• Extracted information
-- ==== Sys2Proof/Machine/Remote.lean ====
section
/-! DEFINITION. The requester's side of remote requests: serial pairs, the order of requests to one sector, leaving
and retiring (14 R294 to R302, R306). -/

namespace Sys2Proof.Machine

/-- Two serials of a modular order: a precedes b (14 R300). -/
def precedes (a b : BitVec 32) : Bool := decide (0 < (b - a).toNat) && decide ((b - a).toNat < 2 ^ 31)

/-- Whether the peer takes the extension (14 R295). -/
def State.isPeerx (s : State) (d : Nat) : Bool := Sparse.get false s.peerx d
def State.incOf (s : State) (d : Nat) : BitVec 16 := Sparse.get 0 s.peerInc d

/-- The pair of a context with an owner, at its start values where there is none yet (14 R299). -/
def State.pair (s : State) (ctx owner : Nat) : SerialPair :=
  match Tab.get? (s.ctx ctx).pairs owner with
  | some p => p
  | none =>
    let b := (s.ctx ctx).serbase
    { next := b, low := b, ann := b, expinc := s.incOf owner, openHms := [], closed := false }

def State.setPair (s : State) (ctx owner : Nat) (p : SerialPair) : State :=
  s.modCtx ctx (fun c => { c with pairs := Tab.put c.pairs owner p })

/-- Changes a pair that the context has. -/
def State.modPair (s : State) (ctx owner : Nat) (f : SerialPair → SerialPair) : State :=
  match Tab.get? (s.ctx ctx).pairs owner with
  | some p => s.setPair ctx owner (f p)
  | none => s

/-- Requests that change the owner (14 R294). -/
def Remote.nonIdem (r : Remote) : Bool := r.req.kind != 0

def reqHasHm (q : RemoteReq) : Bool := q.kind != 0 && q.kind != 5 && q.kind != 6

/-! ### Messages on the ports (14 R293, R297, R298, R313, R314; log entry 68) -/

/-- Word 0 of the request extension (14 R297). -/
def reqWord0 (q : RemoteReq) : Nat :=
  q.rqid.toNat * 2 ^ 40 + q.expinc.toNat * 2 ^ 24 + q.kind.toNat * 2 ^ 20 + (if q.retx then 2 ^ 19 else 0)
    + (if q.rsvd then 2 ^ 18 else 0) + q.lanes.toNat * 2 ^ 12 + q.rslot.toNat

/-- Word 1 of the request extension. -/
def reqWord1 (q : RemoteReq) : Nat := q.hm.toNat * 2 ^ 32 + q.rb.toNat

/-- A floating atomic: codes 9 to 11, whose data carries the slot definition after the operand. -/
def carriesDef (q : RemoteReq) : Bool :=
  q.kind == 2 && decide (9 ≤ q.rslot.toNat % 32) && decide (q.rslot.toNat % 32 ≤ 11)

/-- The request as bytes: word 0 first, then the data. -/
def reqWire (q : RemoteReq) : List Byte :=
  (if q.ext then toBytes 8 (reqWord0 q) ++ toBytes 8 (reqWord1 q) else []) ++ q.data
    ++ (if carriesDef q then toBytes 8 q.fdef.toNat else [])

/-- Words 0 and 1 of the response extension (14 R298). -/
def respWord0 (m : RemoteResp) : Nat := m.hm.toNat * 2 ^ 32 + m.incarn.toNat * 2 ^ 16 + m.rstat.toNat
def respWord1 (m : RemoteResp) : Nat := m.echo.toNat

/-- The response as bytes; the fetched value is its data. -/
def respWire (m : RemoteResp) : List Byte :=
  (if m.ext then toBytes 8 (respWord0 m) ++ toBytes 8 (respWord1 m) else []) ++ m.data

def FabMsg.dst : FabMsg → Nat
  | .req d _ _ _ => d
  | .resp d _ _ => d

/-- The port of a message: one of 18. -/
def portTo (dst : Nat) : Nat := Config.rawPort dst % 18

/-- A port retrains. -/
def State.retrains (s : State) (p : Nat) : Bool := s.ports.any (fun e => e.1 == p && e.2.state == 2)

/-- A message leaves by its port; where that one retrains, it waits. -/
def State.putOut (s : State) (m : FabMsg) : State :=
  let p := portTo m.dst
  if s.retrains p then { s with heldOut := s.heldOut ++ [(p, m)] }
  else { s with fabOut := s.fabOut ++ [m], unacked := s.unacked ++ [(p, m)] }

/-! ### Serial pairs and sending -/

/-- LOW: the lowest hallmark not retired, or NEXT (14 R301). -/
def SerialPair.lowest (p : SerialPair) : BitVec 32 := p.openHms.headD p.next

/-- Sends a request now: a first transmission takes the next hallmark; each transmission carries the pair's EXPINC
of its first sending or re-sending (14 R299, R306). A CLOSE that is sent again once its pair is gone stays as it was:
only a request that takes a hallmark makes a pair. -/
def State.transmit (s : State) (n : Nat) (retx renew : Bool) : State :=
  match Tab.get? s.remotes n with
  | none => s
  | some r =>
    let p := s.pair r.ctx r.owner
    let first := r.sent.isEmpty
    let takes := reqHasHm r.req && first && r.req.ext
    let hm := if takes then p.next else r.req.hm
    let p' : SerialPair := if takes then { p with next := p.next + 1, openHms := p.openHms ++ [hm], closed := false } else p
    let fresh := first || (renew && (Tab.get? (s.ctx r.ctx).pairs r.owner).isSome)
    let q : RemoteReq := { r.req with
      hm := hm
      rb := if fresh then p'.lowest else r.req.rb
      expinc := if fresh then p'.expinc else r.req.expinc
      retx := retx }
    let r' : Remote := { r with req := q, queued := false, backoff := false, sent := r.sent ++ [q.expinc] }
    let s1 := if takes then s.setPair r.ctx r.owner { p' with low := p'.lowest }
      else s.modPair r.ctx r.owner (fun p => { p with low := p.lowest })
    { s1 with remotes := Tab.put s1.remotes n r' }.putOut (.req r.owner n q (reqWire q))

/-- An earlier request of the context to the sector that holds later ones back (14 R302). -/
def holdsBack (r : Remote) (ctx owner sec : Nat) : Bool :=
  r.ctx == ctx && r.owner == owner && r.sec == sec && r.nonIdem && r.req.kind != 5 && r.req.kind != 6

/-- The unretired hallmarks of a pair, from LOW to NEXT − 1 (14 R300). -/
def SerialPair.window (p : SerialPair) : Nat := (p.next - p.lowest).toNat

/-- Both limits of 14 R300 let a request leave: the pair's window, and the device's outstanding ones. -/
def State.mayLeave (s : State) (r : Remote) : Bool :=
  !r.nonIdem || ((!reqHasHm r.req || decide ((s.pair r.ctx r.owner).window < 65536))
    && !Config.remotesFull ((s.remotes.filter (fun e => e.2.nonIdem && !e.2.queued)).length))

/-- Sends every queued request that no earlier request to its sector holds back (14 R302) and for which the limits of
R300 have room; a context being switched out sends none (R312). -/
def State.sendQueued (s : State) : State :=
  (s.remotes.foldl (fun (acc : State × List Remote) e =>
    let r := e.2
    if r.queued && !acc.2.any (fun x => holdsBack x r.ctx r.owner r.sec) && !(s.ctx r.ctx).quiet
        && acc.1.mayLeave r then
      (acc.1.transmit e.1 false true, acc.2 ++ [r])
    else (acc.1, acc.2 ++ [r])) (s, [])).1

/-- A new request; it leaves at once unless an earlier one to its sector is unresolved (14 R302). -/
def State.sendRemote (s : State) (ctx owner sec : Nat) (q : RemoteReq) (purpose : Purpose) : Nat × State :=
  let n := s.serial
  let r : Remote := {
    ctx := ctx, owner := owner, sec := sec, req := { q with ext := q.kind != 0 && s.isPeerx owner }
    sent := [], retries := 0, backoff := false, queued := true, purpose := purpose }
  (n, { s with serial := n + 1, remotes := s.remotes ++ [(n, r)] }.sendQueued)

/-- A request without contents. -/
def reqPlain (s : State) (ctx : Nat) (kind : BitVec 4) (pa : Nat) : RemoteReq where
  ext := false
  hm := 0
  rb := 0
  rqid := (s.ctx ctx).rqid
  expinc := 0
  kind := kind
  retx := false
  rsvd := false
  lanes := 0
  rslot := 0
  src := s.devnum.toNat
  pa := pa
  data := []
  mask := []
  fdef := 0
  coll := []

/-- Room for k more non-idempotent requests to an owner (14 R300). -/
def State.canSend (s : State) (ctx owner k : Nat) : Bool :=
  let used := (s.remotes.filter (fun e => e.2.nonIdem)).length
  decide ((s.pair ctx owner).window + (s.remotes.filter (fun e =>
      e.2.queued && e.2.ctx == ctx && e.2.owner == owner && reqHasHm e.2.req)).length + k ≤ 65536)
    && !Config.remotesFull (used + k - 1)

/-- The request's outcome is final: its hallmark is retired and later requests may leave (14 R301, R302). -/
def State.retireRemote (s : State) (n : Nat) : State :=
  match Tab.get? s.remotes n with
  | none => s
  | some r =>
    let s1 := if r.req.ext && reqHasHm r.req then
        s.modPair r.ctx r.owner (fun p =>
          let p1 : SerialPair := { p with openHms := p.openHms.filter (fun h => h != r.req.hm) }
          { p1 with low := p1.lowest })
      else s
    { s1 with remotes := Tab.erase s1.remotes n }.sendQueued

/-- A request is unresolved. -/
def State.isOpen (s : State) (n : Nat) : Bool := (Tab.get? s.remotes n).isSome

end Sys2Proof.Machine
end

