-- ==== Sys2Proof/Machine/Mem.lean ====
section
/-! DEFINITION. Memory as the device sees it: places, home slices, poison, the cluster L1 and the package's L2 copies
of peer and host lines, and what releases and acquires do to them (05 R103, R114 to R116, 12 R246 to R272, 15 R337,
R338). -/

namespace Sys2Proof.Machine

/-! ### Places -/

/-- A place names a byte: owner device, tier and address within the tier (15 R320, R321). -/
def mkPlace (tier dev addr : Nat) : Nat := dev * 2 ^ 60 + tier * 2 ^ 56 + addr % 2 ^ 56

def placeTier (p : Nat) : Nat := (p / 2 ^ 56) % 16
def placeDev (p : Nat) : Nat := p / 2 ^ 60
def placeAddr (p : Nat) : Nat := p % 2 ^ 56

/-- Local memory: HBM and the second tier (12 R248). -/
def isLocal (p : Nat) : Bool := decide (p < 2 ^ 57)
def isPeer (p : Nat) : Bool := placeTier p == 2
def isHost (p : Nat) : Bool := placeTier p == 3

/-- The sector of a place and the place of a sector (00 R1). -/
def sectorOf (p : Nat) : Nat := p / 64
def sectorBase (sec : Nat) : Nat := sec * 64

/-- The quarantine a local place belongs to: its compute die, or 4 for the second tier (12 R273). -/
def quarOf (p : Nat) : Nat := if p < 2 ^ 56 then (p / 2 ^ 38) % 4 else 4

/-- The enabled ranges of the root ports that decode: port, base, size (16 R345). -/
def State.cxlRange (s : State) (p : Nat) : Option (Nat × Nat) :=
  let w1 := (Sparse.get 0 s.cxlSize p).toNat
  if w1 % 2 = 1 then some (placeAddr (Sparse.get 0 s.cxlBase p).toNat, w1 - 1) else none

/-- Two ranges share an address. -/
def rangesMeet (a b : Nat × Nat) : Bool :=
  decide (max a.1 b.1 < min (a.1 + a.2) (b.1 + b.2))

/-- The enabled range of a port that no other enabled range overlaps (16 R345). -/
def State.cxlAlone (s : State) (p : Nat) : Option (Nat × Nat) :=
  match s.cxlRange p with
  | none => none
  | some r => if (List.range 8).all (fun q => q == p ||
      match s.cxlRange q with
      | some r' => !rangesMeet r r'
      | none => true) then some r else none

/-- The bytes of the ranges that do not overlap, all together. -/
def State.cxlTotal (s : State) : Nat := ((List.range 8).map (fun p => ((s.cxlAlone p).getD (0, 0)).2)).sum

/-- A range overlapped by another enabled range does not decode (16 R345); neither does any where the others come to
more than the second tier's 6144 GiB (00 R1, log entry 65). -/
def State.decodes (s : State) (p : Nat) : Bool := (s.cxlAlone p).isSome && decide (s.cxlTotal ≤ 6144 * 2 ^ 30)

/-- The end of the range that holds an address, of those that decode. -/
def State.rangeEnd (s : State) (addr : Nat) : Option Nat :=
  (List.range 8).findSome? (fun p => match s.cxlRange p with
    | some r => if s.decodes p ∧ r.1 ≤ addr ∧ addr < r.1 + r.2 then some (r.1 + r.2) else none
    | none => none)

/-- The bytes from `addr` up to `stop` lie in the union of the ranges that decode: at most eight follow one another
(16 R345). -/
def State.inUnion (s : State) (stop : Nat) : Nat → Nat → Bool
  | 0, _ => false
  | k + 1, addr =>
    match s.rangeEnd addr with
    | some e => decide (stop ≤ e) || s.inUnion stop k e
    | none => false

/-- Whether n bytes at an address lie inside a tier (15 R320, R322). -/
def State.inTier (s : State) (tier addr n : Nat) : Bool :=
  match tier with
  | 0 => decide (addr + n ≤ 2 ^ 40)
  | 1 => s.inUnion (addr + n) 8 addr
  | _ => decide (addr + n ≤ 2 ^ 56)

/-! ### Home slices -/

/-- The die of a local place's home slices: that of the stack, or f mod 4 for the second tier's frame f (15 R320). -/
def homeDie (p : Nat) : Nat := if p < 2 ^ 56 then (p / 2 ^ 38) % 4 else (placeAddr p / 65536) % 4

/-- The L2 slice of a place: its home, or the slice that may hold the package's copy (12 R248; log entry 37). -/
def sliceOf (p : Nat) : Nat :=
  if isLocal p then 16 * homeDie p + Config.rawSlice (p / 512) % 16 else Config.rawSlice (p / 512) % 64

/-- Follows migrations from frame to frame, at most n of them. -/
def redirectBy (ms : List (Nat × Migration)) : Nat → Nat → Nat
  | 0, p => p
  | n + 1, p =>
    match ms.find? (fun e => e.2.committed && e.2.src == p / 65536) with
    | some e => redirectBy ms n (e.2.dst * 65536 + p % 65536)
    | none => p
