-- ==== Sys2Proof/Machine/Hub.lean ====
section
/-! DEFINITION. Accesses of the hub: the front end and the collective engine read and write memory through the hub's
walker (12 R269, R270, 15 R328, R332). -/

namespace Sys2Proof.Machine

/-- Sends a message-signalled interrupt (15 R333, 16 R340). There are 2048 vectors (00 R3); a register that names one
beyond them sends none (log entry 74). -/
def State.interrupt (s : State) (vec : Nat) : State := if vec < 2048 then { s with msix := s.msix ++ [vec] } else s

/-- A range of offsets cut at sector boundaries: offset and length of each piece, modulo 2^64. -/
def spans (off n : Nat) : List (Nat × Nat) :=
  (List.range ((off % 64 + n + 63) / 64)).map (fun i =>
    let lo := if i = 0 then off else (off / 64 + i) * 64
    let hi := min (off + n) ((off / 64 + i + 1) * 64)
    (lo % 2 ^ 64, hi - lo))

/-- What the hub's translation of some regions comes to. -/
inductive HubXlat
  | ok (rs : List Region)
  /-- offered to Post; it waits for REPLAY-ALL -/
  | parked
  /-- unrecoverable, or aborted (15 R328) -/
  | bad
  | forbidden
  deriving DecidableEq, Repr

/-- A region that stops the hub: a bus page that the host refuses is an unrecoverable fault too (16 R340). -/
def Region.stops (y : Region) : Bool :=
  match y.res with
  | .bad _ => true
  | .forbidden => true
  | _ => !y.refused.isEmpty

/-- Translates some runs for the hub; `r` holds what the fault records say beside the page. -/
def State.hubTranslate (s : State) (ctx : Nat) (k : Kind) (runs : List Run) (r : FaultRec) (abort : Bool) :
    HubXlat × State :=
  let x := s.translateAll .hub ctx k runs
  let stops := x.1.filter Region.stops
  match stops with
  | y :: _ => (if y.res = .forbidden then .forbidden else .bad, x.2)
  | [] =>
    match x.1.filter (fun y => y.res == .recoverable) with
    | [] => (.ok x.1, x.2)
    | ys =>
      if abort || !(x.2.ctx ctx).fbEn then (.bad, x.2)
      else
        (.parked, ys.foldl (fun s y => s.post ctx 4 { r with
          kind := 0, acc := k.acc, addr := BitVec.ofNat 64 (y.page * 65536), seg := y.seg }) x.2)

/-- What a read by the hub comes to. -/
inductive HubRead
  | ok (bs : List Byte)
  | parked
  | bad
  | forbidden
  /-- peer sectors have been asked for -/
  | waits
  /-- a poisoned sector -/
  | poisoned
  deriving DecidableEq, Repr

/-- Reads one piece and joins it to what was read. -/
def hubPiece (ctx : Nat) (seg : BitVec 8) (rs : List Region) (purpose : Nat → Purpose) (acc : HubRead × State)
    (x : Nat × Nat) : HubRead × State :=
  let p := placeIn rs seg x.1
  match acc.2.devRead p x.2 with
  | (.bytes bs, s) =>
    (match acc.1 with
      | .ok got => .ok (got ++ bs)
      | r => r, s)
  | (.poisoned, s) => (.poisoned, s)
  | (.need, s) =>
    let s1 := if s.remotes.any (fun e => e.2.purpose == purpose (sectorOf p)) then s
      else s.askSector ctx (sectorOf p) (purpose (sectorOf p))
    (if acc.1 = .poisoned then .poisoned else .waits, s1)

/-- Reads n bytes at .dev. -/
def State.hubRead (s : State) (ctx : Nat) (seg : BitVec 8) (off n : Nat) (r : FaultRec) (abort : Bool)
    (purpose : Nat → Purpose) : HubRead × State :=
  match s.hubTranslate ctx .read [(seg, off, n)] r abort with
  | (.ok rs, s1) => (spans off n).foldl (hubPiece ctx seg rs purpose) (.ok [], s1)
  | (.parked, s1) => (.parked, s1)
  | (.bad, s1) => (.bad, s1)
  | (.forbidden, s1) => (.forbidden, s1)

/-- A .sys release by the hub: written peer and host lines go to their owners (12 R255, R256). The list holds the
requests it waits for. -/
def State.hubRelease (s : State) (ctx : Nat) : State × List Nat :=
  let s1 := (s.wbAllL2 ctx (fun _ => none)).1
  (s1, s1.openWbs)

/-- A fault record of KIND 6 (15 R330): a completion record that is not written. -/
def unwrittenRec (src queue : Nat) (status detail : BitVec 8) (why : Nat) (addr : Word) (seg : BitVec 8) : FaultRec :=
  { FaultRec.blank with
    kind := 6
    acc := if why = 1 then 0 else if why = 4 ∨ why = 5 then 1 else 3
    src := src
    detail := status.toNat
    info := detail.toNat * 256 + why
    addr := addr
    seg := seg
    queue := queue }

end Sys2Proof.Machine
end

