/-- A contribution that comes too late for the outcome: its participant gets a record with a status of its own. -/
def State.latePart (s : State) (i : Nat) (x : RedSlot) (p : CollPart) (status : BitVec 8) : State :=
  match p.job with
  | some n => (s.setSlot i x).collEnds n status (BitVec.ofNat 16 x.got.length) 0 0
  | none =>
    let m := recordMsg x.tag p x.got.length status 0 0
    match x.stage with
    | .records => s.slotRecords i { x with todo := x.todo ++ [m] }
    | _ => s.setSlot i { x with extra := x.extra ++ [m] }

/-- A contribution reaches the home; false where its slot is held by another TAG (14 R316, R317). Once all have arrived,
a further one is a second one of its PIDX: it ends the collective while nothing of DST is written; afterwards the outcome
stands, and it alone is answered with STATUS 0x03 (log entry 36). -/
def State.takePart (s : State) (tag : BitVec 32) (common : List Word) (tout : BitVec 32) (p : CollPart) : Bool × State :=
  let i := tag.toNat % 4096
  let go (x : RedSlot) (s : State) : State :=
    let y := { x with got := x.got ++ [p] }
    let s1 := s.setSlot i y
    if y.got.length = (common.getD 1 0).toNat + 1 then s1.slotComplete i y else s1
  match s.slot? i with
  | none =>
    (true, go (({ tag := tag, ctx := 0, common := common, tout := tout, got := [], stage := .gathering, status := 0
                  result := 0, faulted := false, abortNext := false, todo := [], stamps := [], waits := []
                  lost := false, writing := false, extra := [] } : RedSlot).inCtx s p) s)
  | some x0 =>
    let x := x0.inCtx s p
    let second := x.common != common || x.got.any (fun q => q.pidx == p.pidx)
    if x.tag ≠ tag then (false, s)
    else
      match x.stage with
      | .gathering => if second then (true, s.slotEnds i x 3 0 [p]) else (true, go x s)
      | .storing => if x.writing then (true, s.latePart i x p 3) else (true, s.slotEnds i x 3 0 [p])
      | .records => (true, s.latePart i x p (if second && x.status == 1 then 3 else x.status))

/-! ### A participant's contribution (07 R174, 14 R316) -/

/-- The part a participant contributes. -/
def CollJob.part (c : CollJob) (dev : Nat) (value : Word) (job : Option Nat) : CollPart where
  dev := dev
  pidx := c.pidx
  gidx := c.gidx
  nelem := c.nelem
  value := value
  job := job

/-- Contributes the value in `result`: to this device's own slot, or by a KIND 3 request. -/
def State.contribute3 (s : State) (n : Nat) : State :=
  match s.coll? n with
  | none => s
  | some c =>
    if c.home = s.devnum.toNat then
      let s1 := s.setColl n { c with phase := .answered, todo := [], waits := [] }
      match s1.takePart c.tag c.common c.tout (c.part c.home c.result (some n)) with
      | (true, s2) => s2
      | (false, s2) => s2.setColl n { c with phase := .sent, todo := [], waits := [] }
    else if s.canSend c.ctx c.home 1 then
      let words := [c.tag.setWidth 64, BitVec.ofNat 64 c.pidx, BitVec.ofNat 64 c.gidx, BitVec.ofNat 64 c.nelem,
        c.tout.setWidth 64, c.result] ++ c.common
      let r := s.sendColl c.ctx c.home 3 words [] (BitVec.ofNat 12 c.tag.toNat) (.contribution n)
      r.2.setColl n { c with phase := .sent, todo := [], waits := [r.1] }
    else s.setColl n { c with phase := .sent, todo := [], waits := [] }

/-- Goes on with the data of a `.gath`. -/
def State.collSending (s : State) (n : Nat) (c : CollJob) : State :=
  if c.lost then s.collFails n 6
  else
    let r := s.engWrites c.ctx (.dataWrite n) (.engineRead n) c.todo
    let waits := c.waits.filter s.isOpen ++ r.2.2
    let s1 := r.1.setColl n { c with phase := .sending, todo := r.2.1, waits := waits }
    if r.2.1.isEmpty && waits.isEmpty then s1.contribute3 n else s1

/-- SRC has been read. -/
def State.collGot (s : State) (n : Nat) (c : CollJob) (bs : List Byte) : State :=
  match c.op with
  | .red => (s.setColl n { c with result := partitionValue c.fmt c.opc c.nelem (ofBytes bs) }).contribute3 n
  | .bcast => (s.setColl n { c with got := [(0, bs)] }).contribute3 n
  | .gath =>
    if c.home = s.devnum.toNat then
      let x : GathPiece := { tag := c.tag, dev := c.home, pidx := c.pidx, off := 0, bytes := bs }
      { s with gathered := s.gathered ++ [x] }.contribute3 n
    else
      s.collSending n { c with todo := (pieces64 bs).map (fun q =>
        EngWrite.send c.home [c.tag.setWidth 64, 1, BitVec.ofNat 64 c.pidx, BitVec.ofNat 64 q.1] q.2) }

/-- Checks the descriptor, reads SRC at .sys, and contributes (12 R269). Only the home of a `.bcast` reads. -/
def State.tryCollect (s : State) (n : Nat) (abort lost : Bool) : State :=
  match s.coll? n with
  | none => s
  | some c =>
    if c.bad then s.collFails n 4
    else if c.op = .bcast ∧ c.home ≠ s.devnum.toNat then s.contribute3 n
    else
      let s0 := if c.phase = .posted then s.dropL2 else s
      let c1 := { c with phase := .reading, faulted := false }
      match (s0.setColl n c1).hubRead c.ctx c.sseg c.src c.byteCount (s.collRec c) abort (.engineRead n) with
      | (.ok bs, s1) => s1.collGot n c1 bs
      | (.parked, s1) => s1.setColl n { c1 with faulted := true }
      | (.bad, s1) => s1.collFails n 7
      | (.forbidden, s1) => s1.collFails n 7
      | (.poisoned, s1) => s1.collFails n 8
      | (.waits, s1) => if lost then s1.collFails n 6 else s1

• Problem
With the first line being the one containing "one of 18. -/" and the last line the one containing "it waits. -/", transcribe exactly the lines above that fall in that range.

• Output for this task
/-- The port of a message: one of 18. -/
def portTo (dst : Nat) : Nat := Config.rawPort dst % 18

/-- A port retrains. -/
def State.retrains (s : State) (p : Nat) : Bool := s.ports.any (fun e => e.1 == p && e.2.state == 2)

/-- A message leaves by its port; where that one retrains, it waits. -/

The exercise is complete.